LVMI was also relevant in patients with myocardial ischemia on PSE and multivariate analysis. The risk of MCE was represented by ΔWMI. Our results are consistent with those of a cohort of 5798 patients with known or suspected CAD, which demonstrated that ΔWMI had a significant prognostic value for MCE[27]. ΔWMI is known to be associated not only with a higher risk of adverse events, but also with mortality[27].

In a Spanish cohort of 4004 patients, 16.7% had myocardial ischemia on PSE, and ΔWMI was an independent predictor of mortality and MCE[28] . However, this was not observed in relation to mortality, in our study. This can be explained by the adequate use of medical treatment with drugs that decrease mortality.

Additionally, the univariate analysis demonstrated that a positive PSE was associated with risk of death and MCE, and remained an independent predictor of both after multivariate analysis.
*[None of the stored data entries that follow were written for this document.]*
-- ==== Sys2Proof/Machine/Operands.lean ====
section
/-! DEFINITION. Parameters and operands: the configuration checks of rule R8, the per-channel parameters, the
port numbers, the unit conversions of rules R16, R143, R145, R147, and the text forms of rules R174, R175, R249. -/

namespace Sys2Proof.Machine

/-! ## Configuration -/

/-- The checks of rule R8. -/
def configOk (c : Config) : Bool :=
  c.portSC ≠ c.portData && c.ibfBit ≠ c.obfBit && decide (1 ≤ c.pollBudget) && decide (c.minTemp < c.maxTemp) &&
    decide (0 ≤ c.deadBand) && decide (0 ≤ c.minDuty) && decide (c.minDuty ≤ 100) && decide (1 ≤ c.step) &&
    decide (1 ≤ c.sysfsMaxInputs) && decide (c.vendorLo < c.vendorHi)

/-- A per-channel parameter at a channel. -/
def forChannel {α : Type} (p : PerChannel α) (ch : Channel) : α :=
  match ch with
  | .one => p.one
  | .two => p.two

/-- The number of a port (rules R7, R50). -/
def portNumber (c : Config) (p : Port) : BitVec 16 :=
  match p with
  | .sc => c.portSC
  | .data => c.portData

/-! ## Rounding and conversions -/

/-- `clamp(x, lo, hi)` (rule R16). -/
def clamp (x lo hi : Int) : Int := min hi (max lo x)

/-- `RoundT(num / den)` for `den > 0` (rule R16): the nearest integer, ties by `ROUND_TIE`. -/
def roundQuot (tie : RoundTie) (num den : Int) : Int :=
  let q := num / den
  let r := num % den
  if 2 * r < den then q
  else if den < 2 * r then q + 1
  else
    match tie with
    | .halfUp => q + 1
    | .halfEven => if q % 2 = 0 then q else q + 1

/-- `DutyFromRaw(raw)` (rule R143), 255 being `DUTY_RAW_MAX` (rule R7). The quotient by a `DUTY_RAW_MAX` of 0 is a free
value (log 36). -/
def dutyFromRaw (c : Config) (raw : Byte) : Int :=
  clamp (if c.dutyRawMax = 0 then Config.freeDutyPercent raw
    else roundQuot c.roundTie (100 * raw.toNat) c.dutyRawMax) 0 100

/-- `RawFromDuty(p)` for `p ∈ 0..100` (rule R147), 255 being `DUTY_RAW_MAX` (rule R7). A rounded value that is no byte
leaves the byte free (log 36). -/
def rawFromDuty (c : Config) (p : Int) : Byte :=
  let raw := roundQuot c.roundTie (c.dutyRawMax * p) 100
  if raw ≤ 255 then BitVec.ofInt 8 raw else Config.freeDutyByte c.dutyRawMax p

/-- `RpmFromRaw(raw16)` (rule R145): exact over ℚ, 0 for a stopped fan. -/
def rpmFromRaw (rpmK : Nat) (raw16 : BitVec 16) : Rat :=
  if raw16 = 0 then 0 else mkRat rpmK raw16.toNat

/-- `MilliToC(m) = floorDiv(m, 1000)` (rule R175). -/
def milliToC (m : Int) : Int := m / 1000

/-! ## Text -/

/-- ASCII whitespace: space, tab, line feed, vertical tab, form feed, carriage return (log 17). -/
def isAsciiSpace (c : Char) : Bool :=
  c = ' ' || (decide (9 ≤ c.toNat) && decide (c.toNat ≤ 13))

/-- `t` with trailing ASCII whitespace removed (rule R174). -/
def trimRight (t : Text) : Text := (t.reverse.dropWhile isAsciiSpace).reverse

/-- `t` with leading and trailing ASCII whitespace removed (rule R175). -/
def trimText (t : Text) : Text := trimRight (t.dropWhile isAsciiSpace)

/-- A decimal digit. -/
def isDecDigit (c : Char) : Bool := decide (48 ≤ c.toNat) && decide (c.toNat ≤ 57)

/-- One or more decimal digits, as a number. -/
def parseDigits (t : Text) : Option Nat :=
  if t = [] then none
  else if t.all isDecDigit then some (t.foldl (fun n c => 10 * n + (c.toNat - 48)) 0)
  else none

/-- An optional `-` followed by one or more decimal digits, with nothing else (rules R175, R249). -/
def parseDecimal (t : Text) : Option Int :=
  match t with
  | '-' :: ds => (parseDigits ds).map fun n : Nat => -(n : Int)
  | ds => (parseDigits ds).map fun n : Nat => (n : Int)

/-- `ParseInt(txt)` (rule R175). -/
def parseInt (t : Text) : Option Int := parseDecimal (trimText t)

/-- `AllowListed(n)` (rule R174). -/
def allowListed (c : Config) (name : Text) : Bool := c.allowList.contains (trimRight name)

/-- The field of the tool's output that is parsed (rule R176): the first line, up to its first comma. -/
def vendorField (out : Text) : Text := (out.takeWhile (· ≠ '\n')).takeWhile (· ≠ ',')

/-- The vendor tool's value in its accepted range (rule R176). -/
def vendorValue (c : Config) (out : Text) : Option Int :=
  match parseInt (vendorField out) with
  | none => none
  | some v => if c.vendorLo < v ∧ v < c.vendorHi then some v else none

/-- A sysfs input's usable value in °C (rules R173, R175): an integer text with a milli-value above 0. -/
def sysfsValue (txt : Option Text) : Option Int :=
  match txt.bind parseInt with
  | none => none
  | some m => if m ≤ 0 then none else some (milliToC m)

/-- The hotter of the best value so far and a new one (rule R173). -/
def hotter (best new : Option Int) : Option Int :=
  match best, new with
  | none, n => n
  | some b, none => some b
  | some b, some n => some (max b n)

/-! ## Percent operands of the manual commands -/

/-- Percent validation (rules R241, R249): a value in 0..100, or the rejected value. -/
def validPercent (p : Int) : Except Rejected Int :=
  if 0 ≤ p ∧ p ≤ 100 then .ok p else .error (.percent p)

/-- The textual argument of `set`, `set1`, `set2` (rule R249). -/
def argPercent (arg : Option Text) : Except Rejected Int :=
  match arg.bind parseDecimal with
  | none => .error (.argument arg)
  | some p => validPercent p

/-! ## Error codes -/

/-- The error codes of rule R270. -/
def errorCode (e : ErrorKind) : Nat :=
  match e with
  | .permissionError => 1
  | .timeoutError _ => 2
  | .sensorUnavailable _ => 3
  | .invalidInput _ => 4

end Sys2Proof.Machine
end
Several studies have analyzed the value of PSE as predictive of mortality and MCE[28-31]. This study corroborates the prognostic importance of PSE, already established in the literature.

The use of tests for prognostic purposes is based on the premise that patients identified as having a high risk for adverse events may undergo more invasive interventions aimed at changing the natural history of the disease, thus reducing the risk of events[32,33]. Randomized clinical studies have demonstrated that drug therapies and coronary revascularization may reduce mortality in certain groups of patients[34]. Clinical studies using drug therapy have shown a reduction in the rates of cardiac death and of fatal and non-fatal myocardial infarction[35]. During the study, we observed that a significant proportion of patients with ET positive for myocardial ischemia did not show ischemia on PSE. Three in every four patients with positive ET did not show ischemia on PSE, i.e., approximately 75% of the study patients were better analyzed. Additionally, the 25% with a positive PSE were those who were actually at an increased risk of adverse cardiac events, thus confirming the importance of the prognostic assessment of PSE.

The limitation of this study was the failure to compare the results found in the population with those of the population with an ET negative for myocardial ischemia.

The sample size, follow-up period (approximately 9 years), and the fact that the study was carried out in only one study center are considered favorable factors. The most important contribution of this study was to show that in every four positive ET, only one showed PSE positive for myocardial ischemia, which, in fact, provides a better stratification of this population at a low and intermediate risk for CAD, thus preventing the unnecessary use of invasive tests.

Conclusion

Physical stress echocardiography allows for a more accurate identification of patients at a higher risk of developing adverse cardiac events during the progression of coronary artery disease, thus providing important prognostic information for the clinical practice.